[Stored items]

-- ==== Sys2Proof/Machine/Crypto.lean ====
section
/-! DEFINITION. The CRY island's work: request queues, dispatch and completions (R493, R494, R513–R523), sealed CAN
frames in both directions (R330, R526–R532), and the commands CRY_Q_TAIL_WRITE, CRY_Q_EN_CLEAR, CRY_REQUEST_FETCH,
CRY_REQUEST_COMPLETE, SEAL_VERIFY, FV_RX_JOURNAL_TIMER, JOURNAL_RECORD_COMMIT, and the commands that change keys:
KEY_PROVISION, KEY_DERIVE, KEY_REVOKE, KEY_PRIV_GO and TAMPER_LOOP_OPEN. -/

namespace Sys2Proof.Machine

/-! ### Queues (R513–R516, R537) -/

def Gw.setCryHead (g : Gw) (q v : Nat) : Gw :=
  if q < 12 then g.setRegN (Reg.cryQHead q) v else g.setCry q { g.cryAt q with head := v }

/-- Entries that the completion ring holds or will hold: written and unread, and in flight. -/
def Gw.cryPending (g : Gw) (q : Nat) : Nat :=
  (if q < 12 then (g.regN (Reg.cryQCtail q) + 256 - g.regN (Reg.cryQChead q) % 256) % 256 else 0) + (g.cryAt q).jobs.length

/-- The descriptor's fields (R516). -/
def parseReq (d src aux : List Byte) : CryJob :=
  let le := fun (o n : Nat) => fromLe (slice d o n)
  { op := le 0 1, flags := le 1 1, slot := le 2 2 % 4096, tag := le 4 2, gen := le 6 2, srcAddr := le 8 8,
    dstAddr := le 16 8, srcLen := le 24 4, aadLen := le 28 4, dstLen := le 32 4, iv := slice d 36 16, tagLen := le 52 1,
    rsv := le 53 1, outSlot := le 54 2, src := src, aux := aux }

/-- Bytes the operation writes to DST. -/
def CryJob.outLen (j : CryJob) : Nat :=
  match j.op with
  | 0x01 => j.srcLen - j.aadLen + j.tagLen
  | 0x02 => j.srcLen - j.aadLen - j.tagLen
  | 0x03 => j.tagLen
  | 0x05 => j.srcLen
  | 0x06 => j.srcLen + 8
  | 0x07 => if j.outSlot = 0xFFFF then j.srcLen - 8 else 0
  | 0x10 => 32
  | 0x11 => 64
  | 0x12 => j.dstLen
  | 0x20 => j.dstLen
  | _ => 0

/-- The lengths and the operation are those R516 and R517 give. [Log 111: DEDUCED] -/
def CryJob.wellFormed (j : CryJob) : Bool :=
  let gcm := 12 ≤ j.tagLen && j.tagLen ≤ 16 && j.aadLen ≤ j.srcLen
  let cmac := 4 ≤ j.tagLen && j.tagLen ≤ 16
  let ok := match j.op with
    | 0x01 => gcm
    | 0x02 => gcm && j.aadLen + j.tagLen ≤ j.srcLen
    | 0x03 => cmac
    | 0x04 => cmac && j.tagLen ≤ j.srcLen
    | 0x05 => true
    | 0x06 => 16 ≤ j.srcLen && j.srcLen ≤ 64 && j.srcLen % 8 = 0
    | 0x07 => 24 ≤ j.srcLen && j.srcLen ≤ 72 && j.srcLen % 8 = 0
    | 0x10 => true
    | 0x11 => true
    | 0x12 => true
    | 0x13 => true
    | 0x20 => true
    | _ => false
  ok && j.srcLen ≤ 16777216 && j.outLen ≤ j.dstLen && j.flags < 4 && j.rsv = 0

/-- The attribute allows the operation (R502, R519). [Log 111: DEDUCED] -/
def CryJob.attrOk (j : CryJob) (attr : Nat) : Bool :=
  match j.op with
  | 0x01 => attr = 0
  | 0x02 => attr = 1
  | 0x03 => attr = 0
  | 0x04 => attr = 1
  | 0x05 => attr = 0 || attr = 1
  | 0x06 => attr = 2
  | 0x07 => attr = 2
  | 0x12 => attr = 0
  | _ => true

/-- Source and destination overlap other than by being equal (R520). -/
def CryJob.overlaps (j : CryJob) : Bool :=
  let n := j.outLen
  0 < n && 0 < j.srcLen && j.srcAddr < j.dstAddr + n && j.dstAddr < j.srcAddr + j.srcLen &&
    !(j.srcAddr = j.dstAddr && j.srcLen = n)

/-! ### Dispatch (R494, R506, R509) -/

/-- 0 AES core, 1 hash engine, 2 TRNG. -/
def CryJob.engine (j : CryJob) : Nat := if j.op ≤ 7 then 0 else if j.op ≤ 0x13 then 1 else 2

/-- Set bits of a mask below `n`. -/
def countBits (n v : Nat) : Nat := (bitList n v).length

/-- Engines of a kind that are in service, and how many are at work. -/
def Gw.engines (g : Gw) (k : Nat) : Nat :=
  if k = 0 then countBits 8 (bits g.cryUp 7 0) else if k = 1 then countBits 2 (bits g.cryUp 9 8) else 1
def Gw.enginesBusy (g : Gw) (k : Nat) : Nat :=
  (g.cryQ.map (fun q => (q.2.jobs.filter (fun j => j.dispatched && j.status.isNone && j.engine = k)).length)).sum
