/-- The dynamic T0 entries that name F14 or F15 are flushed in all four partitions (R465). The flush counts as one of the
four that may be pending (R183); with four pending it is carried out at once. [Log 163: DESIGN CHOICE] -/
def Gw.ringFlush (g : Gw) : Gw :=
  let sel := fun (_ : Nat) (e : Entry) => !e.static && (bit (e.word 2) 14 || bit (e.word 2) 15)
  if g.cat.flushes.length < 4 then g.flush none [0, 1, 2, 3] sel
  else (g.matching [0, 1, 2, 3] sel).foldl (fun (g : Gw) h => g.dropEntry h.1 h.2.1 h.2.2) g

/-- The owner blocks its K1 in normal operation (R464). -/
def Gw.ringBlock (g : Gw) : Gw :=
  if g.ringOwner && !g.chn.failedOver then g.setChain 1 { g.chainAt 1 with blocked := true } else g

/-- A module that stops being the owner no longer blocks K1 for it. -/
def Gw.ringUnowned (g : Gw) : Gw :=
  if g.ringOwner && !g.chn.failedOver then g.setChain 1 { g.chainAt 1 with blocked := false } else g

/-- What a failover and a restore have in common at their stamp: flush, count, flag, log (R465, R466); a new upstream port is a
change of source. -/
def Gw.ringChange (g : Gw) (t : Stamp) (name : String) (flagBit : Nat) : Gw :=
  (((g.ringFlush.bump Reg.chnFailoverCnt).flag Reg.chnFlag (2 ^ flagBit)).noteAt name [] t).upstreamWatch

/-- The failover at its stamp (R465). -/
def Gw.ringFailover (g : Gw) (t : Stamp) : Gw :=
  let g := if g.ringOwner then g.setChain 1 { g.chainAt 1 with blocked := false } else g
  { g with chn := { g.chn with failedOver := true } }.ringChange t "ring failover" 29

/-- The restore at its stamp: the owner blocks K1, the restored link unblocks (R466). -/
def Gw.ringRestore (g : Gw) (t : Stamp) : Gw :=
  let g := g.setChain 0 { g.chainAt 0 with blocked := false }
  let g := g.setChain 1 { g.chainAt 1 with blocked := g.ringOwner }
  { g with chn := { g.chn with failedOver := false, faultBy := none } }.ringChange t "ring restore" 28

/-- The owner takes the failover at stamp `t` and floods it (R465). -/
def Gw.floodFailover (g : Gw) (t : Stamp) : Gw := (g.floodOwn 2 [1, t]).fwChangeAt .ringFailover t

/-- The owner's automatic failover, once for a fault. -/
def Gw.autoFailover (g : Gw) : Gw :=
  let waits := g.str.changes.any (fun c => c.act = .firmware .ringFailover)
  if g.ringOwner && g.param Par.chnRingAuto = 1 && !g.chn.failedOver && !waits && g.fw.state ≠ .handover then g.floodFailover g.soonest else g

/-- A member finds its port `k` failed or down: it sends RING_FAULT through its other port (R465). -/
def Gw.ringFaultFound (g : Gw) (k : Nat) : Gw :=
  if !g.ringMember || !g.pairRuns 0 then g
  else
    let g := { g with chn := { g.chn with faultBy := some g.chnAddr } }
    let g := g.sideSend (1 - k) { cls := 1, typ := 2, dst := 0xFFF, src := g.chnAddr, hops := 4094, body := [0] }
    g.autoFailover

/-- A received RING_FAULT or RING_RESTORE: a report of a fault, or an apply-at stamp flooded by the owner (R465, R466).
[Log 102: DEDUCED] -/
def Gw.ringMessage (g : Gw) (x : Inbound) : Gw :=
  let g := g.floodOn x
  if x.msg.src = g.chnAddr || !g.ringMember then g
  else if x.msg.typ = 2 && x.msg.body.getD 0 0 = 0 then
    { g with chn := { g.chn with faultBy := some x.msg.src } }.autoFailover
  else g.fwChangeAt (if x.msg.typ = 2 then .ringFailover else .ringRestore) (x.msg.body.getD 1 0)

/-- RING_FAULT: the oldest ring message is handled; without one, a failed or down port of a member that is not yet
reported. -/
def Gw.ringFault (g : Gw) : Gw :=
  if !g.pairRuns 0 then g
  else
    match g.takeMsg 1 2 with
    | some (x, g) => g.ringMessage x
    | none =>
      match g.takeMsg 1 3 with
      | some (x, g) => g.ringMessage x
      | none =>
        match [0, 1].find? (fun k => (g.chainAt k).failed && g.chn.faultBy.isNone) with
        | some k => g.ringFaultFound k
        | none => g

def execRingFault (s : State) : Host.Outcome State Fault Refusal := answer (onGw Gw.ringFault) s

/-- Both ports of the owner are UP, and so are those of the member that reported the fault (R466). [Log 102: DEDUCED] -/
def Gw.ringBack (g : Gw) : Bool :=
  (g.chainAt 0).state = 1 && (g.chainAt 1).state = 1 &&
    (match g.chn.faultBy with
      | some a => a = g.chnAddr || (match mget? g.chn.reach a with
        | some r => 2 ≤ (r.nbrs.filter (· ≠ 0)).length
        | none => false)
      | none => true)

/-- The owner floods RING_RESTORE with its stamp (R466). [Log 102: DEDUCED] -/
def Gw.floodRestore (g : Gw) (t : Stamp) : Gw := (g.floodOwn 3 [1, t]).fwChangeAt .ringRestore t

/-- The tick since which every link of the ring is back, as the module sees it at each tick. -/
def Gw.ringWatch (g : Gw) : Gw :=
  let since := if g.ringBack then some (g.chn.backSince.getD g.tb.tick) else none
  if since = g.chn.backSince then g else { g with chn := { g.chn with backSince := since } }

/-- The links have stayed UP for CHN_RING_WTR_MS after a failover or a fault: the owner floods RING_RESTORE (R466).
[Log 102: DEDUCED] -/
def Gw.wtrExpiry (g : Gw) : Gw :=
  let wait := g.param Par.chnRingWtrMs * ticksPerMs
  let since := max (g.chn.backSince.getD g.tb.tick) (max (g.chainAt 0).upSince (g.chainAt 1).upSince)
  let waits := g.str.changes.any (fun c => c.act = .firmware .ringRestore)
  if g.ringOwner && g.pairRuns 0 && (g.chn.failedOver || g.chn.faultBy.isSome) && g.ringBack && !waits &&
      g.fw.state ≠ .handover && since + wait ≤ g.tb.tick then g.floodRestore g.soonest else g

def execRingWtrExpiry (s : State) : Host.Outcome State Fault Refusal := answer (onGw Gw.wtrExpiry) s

• Task brief: Go through the records from the first line and copy each one exactly, ending after the line that contains "0x10 => true". Give nothing else.

• Solution to the problem:
-- ==== Sys2Proof/Machine/Crypto.lean ====
section
/-! DEFINITION. The CRY island's work: request queues, dispatch and completions (R493, R494, R513–R523), sealed CAN
frames in both directions (R330, R526–R532), and the commands CRY_Q_TAIL_WRITE, CRY_Q_EN_CLEAR, CRY_REQUEST_FETCH,
CRY_REQUEST_COMPLETE, SEAL_VERIFY, FV_RX_JOURNAL_TIMER, JOURNAL_RECORD_COMMIT, and the commands that change keys:
KEY_PROVISION, KEY_DERIVE, KEY_REVOKE, KEY_PRIV_GO and TAMPER_LOOP_OPEN. -/

namespace Sys2Proof.Machine

/-! ### Queues (R513–R516, R537) -/

def Gw.setCryHead (g : Gw) (q v : Nat) : Gw :=
  if q < 12 then g.setRegN (Reg.cryQHead q) v else g.setCry q { g.cryAt q with head := v }

/-- Entries that the completion ring holds or will hold: written and unread, and in flight. -/
def Gw.cryPending (g : Gw) (q : Nat) : Nat :=
  (if q < 12 then (g.regN (Reg.cryQCtail q) + 256 - g.regN (Reg.cryQChead q) % 256) % 256 else 0) + (g.cryAt q).jobs.length

/-- The descriptor's fields (R516). -/
def parseReq (d src aux : List Byte) : CryJob :=
  let le := fun (o n : Nat) => fromLe (slice d o n)
  { op := le 0 1, flags := le 1 1, slot := le 2 2 % 4096, tag := le 4 2, gen := le 6 2, srcAddr := le 8 8,
    dstAddr := le 16 8, srcLen := le 24 4, aadLen := le 28 4, dstLen := le 32 4, iv := slice d 36 16, tagLen := le 52 1,
    rsv := le 53 1, outSlot := le 54 2, src := src, aux := aux }

/-- Bytes the operation writes to DST. -/
def CryJob.outLen (j : CryJob) : Nat :=
  match j.op with
  | 0x01 => j.srcLen - j.aadLen + j.tagLen
  | 0x02 => j.srcLen - j.aadLen - j.tagLen
  | 0x03 => j.tagLen
  | 0x05 => j.srcLen
  | 0x06 => j.srcLen + 8
  | 0x07 => if j.outSlot = 0xFFFF then j.srcLen - 8 else 0
  | 0x10 => 32
  | 0x11 => 64
  | 0x12 => j.dstLen
  | 0x20 => j.dstLen
  | _ => 0

/-- The lengths and the operation are those R516 and R517 give. [Log 111: DEDUCED] -/
def CryJob.wellFormed (j : CryJob) : Bool :=
  let gcm := 12 ≤ j.tagLen && j.tagLen ≤ 16 && j.aadLen ≤ j.srcLen
  let cmac := 4 ≤ j.tagLen && j.tagLen ≤ 16
  let ok := match j.op with
    | 0x01 => gcm
    | 0x02 => gcm && j.aadLen + j.tagLen ≤ j.srcLen
    | 0x03 => cmac
    | 0x04 => cmac && j.tagLen ≤ j.srcLen
    | 0x05 => true
    | 0x06 => 16 ≤ j.srcLen && j.srcLen ≤ 64 && j.srcLen % 8 = 0
    | 0x07 => 24 ≤ j.srcLen && j.srcLen ≤ 72 && j.srcLen % 8 = 0
    | 0x10 => true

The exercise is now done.